Stored data entries:
>>>>>
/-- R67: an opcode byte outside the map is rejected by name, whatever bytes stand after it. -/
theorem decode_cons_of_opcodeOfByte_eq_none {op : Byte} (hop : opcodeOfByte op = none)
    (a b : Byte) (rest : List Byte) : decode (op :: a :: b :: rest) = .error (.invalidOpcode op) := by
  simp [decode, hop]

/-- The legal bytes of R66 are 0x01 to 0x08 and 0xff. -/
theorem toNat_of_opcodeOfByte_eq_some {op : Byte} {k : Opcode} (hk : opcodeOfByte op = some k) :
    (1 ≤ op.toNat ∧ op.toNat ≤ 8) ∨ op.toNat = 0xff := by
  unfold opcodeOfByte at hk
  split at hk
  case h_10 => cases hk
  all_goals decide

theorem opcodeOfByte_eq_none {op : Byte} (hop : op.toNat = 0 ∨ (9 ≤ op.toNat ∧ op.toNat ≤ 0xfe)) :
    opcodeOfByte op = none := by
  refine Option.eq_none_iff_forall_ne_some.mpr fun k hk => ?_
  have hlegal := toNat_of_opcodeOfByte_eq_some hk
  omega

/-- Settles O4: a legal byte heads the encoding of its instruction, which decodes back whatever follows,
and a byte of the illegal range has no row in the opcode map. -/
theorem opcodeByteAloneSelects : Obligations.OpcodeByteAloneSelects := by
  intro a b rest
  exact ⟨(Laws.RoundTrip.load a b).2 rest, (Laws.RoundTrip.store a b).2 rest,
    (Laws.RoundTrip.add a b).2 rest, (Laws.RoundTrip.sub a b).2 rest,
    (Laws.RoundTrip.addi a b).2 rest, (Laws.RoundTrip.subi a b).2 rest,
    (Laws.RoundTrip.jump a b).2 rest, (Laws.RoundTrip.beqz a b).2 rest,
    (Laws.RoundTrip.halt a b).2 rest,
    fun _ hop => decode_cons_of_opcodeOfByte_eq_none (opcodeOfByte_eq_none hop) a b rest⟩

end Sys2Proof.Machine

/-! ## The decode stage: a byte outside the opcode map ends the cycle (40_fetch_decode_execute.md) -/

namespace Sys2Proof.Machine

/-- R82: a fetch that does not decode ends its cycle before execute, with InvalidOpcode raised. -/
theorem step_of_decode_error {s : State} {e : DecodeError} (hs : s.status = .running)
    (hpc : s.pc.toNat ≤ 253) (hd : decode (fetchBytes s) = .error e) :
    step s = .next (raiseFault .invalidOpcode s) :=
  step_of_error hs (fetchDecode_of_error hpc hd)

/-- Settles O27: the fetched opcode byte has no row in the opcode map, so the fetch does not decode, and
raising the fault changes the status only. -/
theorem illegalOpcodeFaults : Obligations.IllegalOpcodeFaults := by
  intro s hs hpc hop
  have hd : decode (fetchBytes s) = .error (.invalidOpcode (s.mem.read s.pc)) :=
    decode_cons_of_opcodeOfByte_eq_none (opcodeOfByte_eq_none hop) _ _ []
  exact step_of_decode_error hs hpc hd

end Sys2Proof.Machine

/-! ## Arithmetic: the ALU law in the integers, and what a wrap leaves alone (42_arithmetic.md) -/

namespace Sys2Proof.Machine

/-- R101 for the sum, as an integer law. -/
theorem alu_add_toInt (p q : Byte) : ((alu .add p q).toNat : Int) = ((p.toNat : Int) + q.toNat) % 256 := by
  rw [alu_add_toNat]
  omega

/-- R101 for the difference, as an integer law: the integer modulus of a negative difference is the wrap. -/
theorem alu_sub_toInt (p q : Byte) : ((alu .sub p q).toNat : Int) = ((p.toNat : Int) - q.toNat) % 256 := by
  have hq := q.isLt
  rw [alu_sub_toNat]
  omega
<<<<<
Prompt
With the line containing "the wrap. -/" as the start and the last line of the entries as the end, print that whole span exactly.

Output of the task
/-- R101 for the difference, as an integer law: the integer modulus of a negative difference is the wrap. -/
theorem alu_sub_toInt (p q : Byte) : ((alu .sub p q).toNat : Int) = ((p.toNat : Int) - q.toNat) % 256 := by
  have hq := q.isLt
  rw [alu_sub_toNat]
  omega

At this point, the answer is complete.